Fluorcanasite is a rare calcium, potassium and sodium fluoride silicate mineral. It was discovered in 2003, in the Kirovsk mine's dumps in Russia, and was approved by the IMA in 2007. The name fluorcanasite is a portmanteau, and was made by blending fluorine, a chemical element that can be found in the mineral, and canasite, as the mineral is close to canasite in several ways: it is an analogue of said mineral and a member of the canasite group. Fluorcanasite is also close to frankamenite.

== Properties ==
It is the triclinic analogue of canasite, and a member of the canasite group. It grows into prismatic crystals that can reach up to 2 mm in size, extending along [010]. It is pleochroic, meaning that the color of the mineral seems to change depending on the axis it is viewed at. It is coloured amber, purple and lilac respectively along the α, β and γ optical axes. Parting is parallel to {001}. Hackly fracture only occurs on the b axis; on a and c axis, the fracture is stepped.
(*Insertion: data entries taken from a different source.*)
/-- The values of output k of a job, and the values of its STATE where it is the first. (DEDUCED, log 85) -/
def latheVals (j : LatheJob) (p : OutPlan) (k : Nat) (f64 : Bool) (draw : Nat) (r : LatheRead) : List FVal × List FVal :=
  let c : Choice := ⟨j.func.toNat, draw, k, 0⟩
  let src := r.srcs.map fun (b, ws) => blkVals f64 b ws
  let xs := src.headD []
  let taps := (r.p1.map fun (b, ws) => blkVals f64 b ws).getD []
  let k2 := (fixParam j.p2).getD 0
  let n := if p.form = 2 then 2 * p.count else p.count
  match j.func.toNat, r.srcs with
  | _, [] => ([], [])
  | 1, (a, wa) :: rest => (vopVals j f64 draw ((fixParam j.p1).getD 0) a wa rest.head?, [])
  | 2, _ => (openVals f64 c n fun _ => firstNan xs, [])
  | 3, _ =>
    let rows := (r.srcs.zip src).flatMap fun (b, vs) => specRows b.1 vs
    (openVals f64 c n fun _ => firstNan (rows.getD k []), [])
  | 4, _ =>
    let times := (r.srcs.zip src).filterMap fun (b, vs) => if b.1.form = 0 then some vs else none
    let bins := 2 ^ p.nlog2 / 2 + 1
    let per := if p.form = 2 then 2 * bins else bins
    if k < j.outs.length then (openVals f64 c n fun i => firstNan (times.getD (i / per) []), [])
    else
      let rows := (r.srcs.zip src).flatMap fun (b, vs) => if b.1.form = 2 then specRows b.1 vs else [vs]
      let pairs := accPairs (k2 / 256 % 4) (k2 % 256) rows.length (k - j.outs.length)
      let old := (r.accs.getD (k - j.outs.length) none).map fun (b, ws) => blkVals f64 b ws
      (openVals f64 c n fun i =>
        let q := pairs.getD (i / per) (0, 0)
        firstNan ((old.map fun o => [o.getD i (.fin false 0)]).getD [] ++ rows.getD q.1 [] ++ rows.getD q.2 []), [])
  | 5, _ =>
    let held := (List.range (taps.length - 1)).map fun i =>
      if f64 then ofF64 (r.state.getD i Word.nil).datum else ofF32 (fld (r.state.getD (i / 2) Word.nil).datum (32 * (i % 2)) 32)
    (firVals f64 draw taps held xs, (held ++ xs).drop xs.length)
  | 6, _ =>
    let held := (List.range (2 * (taps.length / 5))).map fun i =>
      let d := (r.state.getD i Word.nil).datum
      if f64 then ofF64 d else ofF32 (fld d 0 32)
    let (ys, st) := biquadVals f64 draw taps 0 xs (pairUp held)
    (ys, st.flatMap fun q => [q.1, q.2])
  | 7, _ => (resampleVals f64 draw (k2 % 256) (k2 / 256 % 256) p.count taps xs, [])
  | 8, (a, wa) :: _ =>
    let d := (fixParam j.p1).getD 1
    if k = 1 then (peaks f64 a wa d p.count, [])
    else (openVals f64 c n fun i => firstNan (xs.take ((i + 1) * d)), [])
  | _, _ => (openVals f64 c n fun _ => none, openVals f64 { c with place := 2 ^ 40 } 2 fun _ => none)

/-- The words of a STATE block: samples for FIR, a word for each value else. (DESIGN CHOICE, log 84) -/
def stateWordsOf (f64 : Bool) (func : Nat) (vs : List FVal) : List Word :=
  if func = 5 then packVals f64 vs else vs.flatMap fun v => packVals f64 [v]

/-- The POISON words of the result of VOP: each result word that a lost source word reaches takes that word (Table 14-6). -/
def poisonVop (res : List Word) (f64 : Bool) (op : Nat) (srcs : List (Blk × List Word)) : List Word :=
  let lost (w : Word) : Bool := w.tag == 0xFE
  if op = 5 ∨ op = 6 then
    match (srcs.flatMap (·.2)).find? lost with
    | some p => res.map fun _ => p
    | none => res
  else res.mapIdx fun i w =>
    let crossed := srcs.any (fun (b, _) => b.cplx) && (op == 2 || op == 3)
    let vals := if f64 && !crossed then [i] else if f64 then [i / 2 * 2, i / 2 * 2 + 1] else [2 * i, 2 * i + 1]
    let hits := srcs.flatMap fun (b, ws) => vals.map fun v => ws.getD (wordOfVal b v) Word.nil
    match hits.find? lost with
    | some p => p
    | none => w

/-! ### Results (R324, R326) -/

/-- LSTAT of a lathe result (Table 14-1). -/
def latheLstat (blks : List Blk) (p : OutPlan) (f64 elementwise err : Bool) : BitVec 64 :=
  let marked := (blks.map fun b => (fld b.lstat 0 16).toNat).foldl (· + ·) 0
  let firsts := blks.map fun b => (fld b.lstat 16 16).toNat
  let links := blks.map fun b => (fld b.lstat 32 2).toNat
  let link := if links.any (· == 2) then 2 else if links.all (· == 1) then 1 else 0
  let any (k : Nat) : Bool := blks.any fun b => bit b.lstat k
  putN 0 (min marked 0xFFFF) ||| putN 16 (if elementwise then firsts.foldl min 0xFFFF else 0xFFFF) ||| putN 32 link |||
    fbit 34 (any 34) ||| fbit 35 (any 35) ||| fbit 37 (any 37) ||| fbit 38 f64 ||| putN 39 p.form ||| putN 42 p.nlog2 |||
    fbit 47 err ||| putN 48 (p.ivl % 65536).toNat

/-- Fields 1 to 6 and 8 of a result block. -/
def resultHeads (va : BitVec 48) (a : Blk) (p : OutPlan) : List (BitVec 48 × List Word) :=
  [(va + 1, [a.chan, Word.fix (BitVec.ofNat 64 p.count), a.start, Word.span (BitVec.ofInt 64 (p.ivl / 65536)),
      Word.raw p.dim.toWide, Word.flt 0x3FF0000000000000#64]), (va + 8, [a.seq])]

/-- Every OUT and ACC block with its plan. -/
def LatheJob.placed (j : LatheJob) (p : Plan) : List (BitVec 48 × OutPlan) := j.outs.zip p.outs ++ j.accs.zip p.accs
It consists mostly of oxygen (38.22%), silicon (25.97%) and calcium (15.44%), but also contains potassium (9.04%), fluorine (5.86%) and sodium (5.31%). Its potassium content results in a barely detectable radioactivity level of 129.46 Gamma Ray American Petroleum Institute (GRapi) units and a concentration per GRapi unit of 0.77%.

== Occurrences and localities ==
Fluorcanasite is a type locality at Mount Kukisvumchorr, Russia. It is associated with pectolite, microcline, nepheline, villiaumite, shcherbakovite, rasvumite, lamprophyllite, mosandrite, molybdenite and aegirine.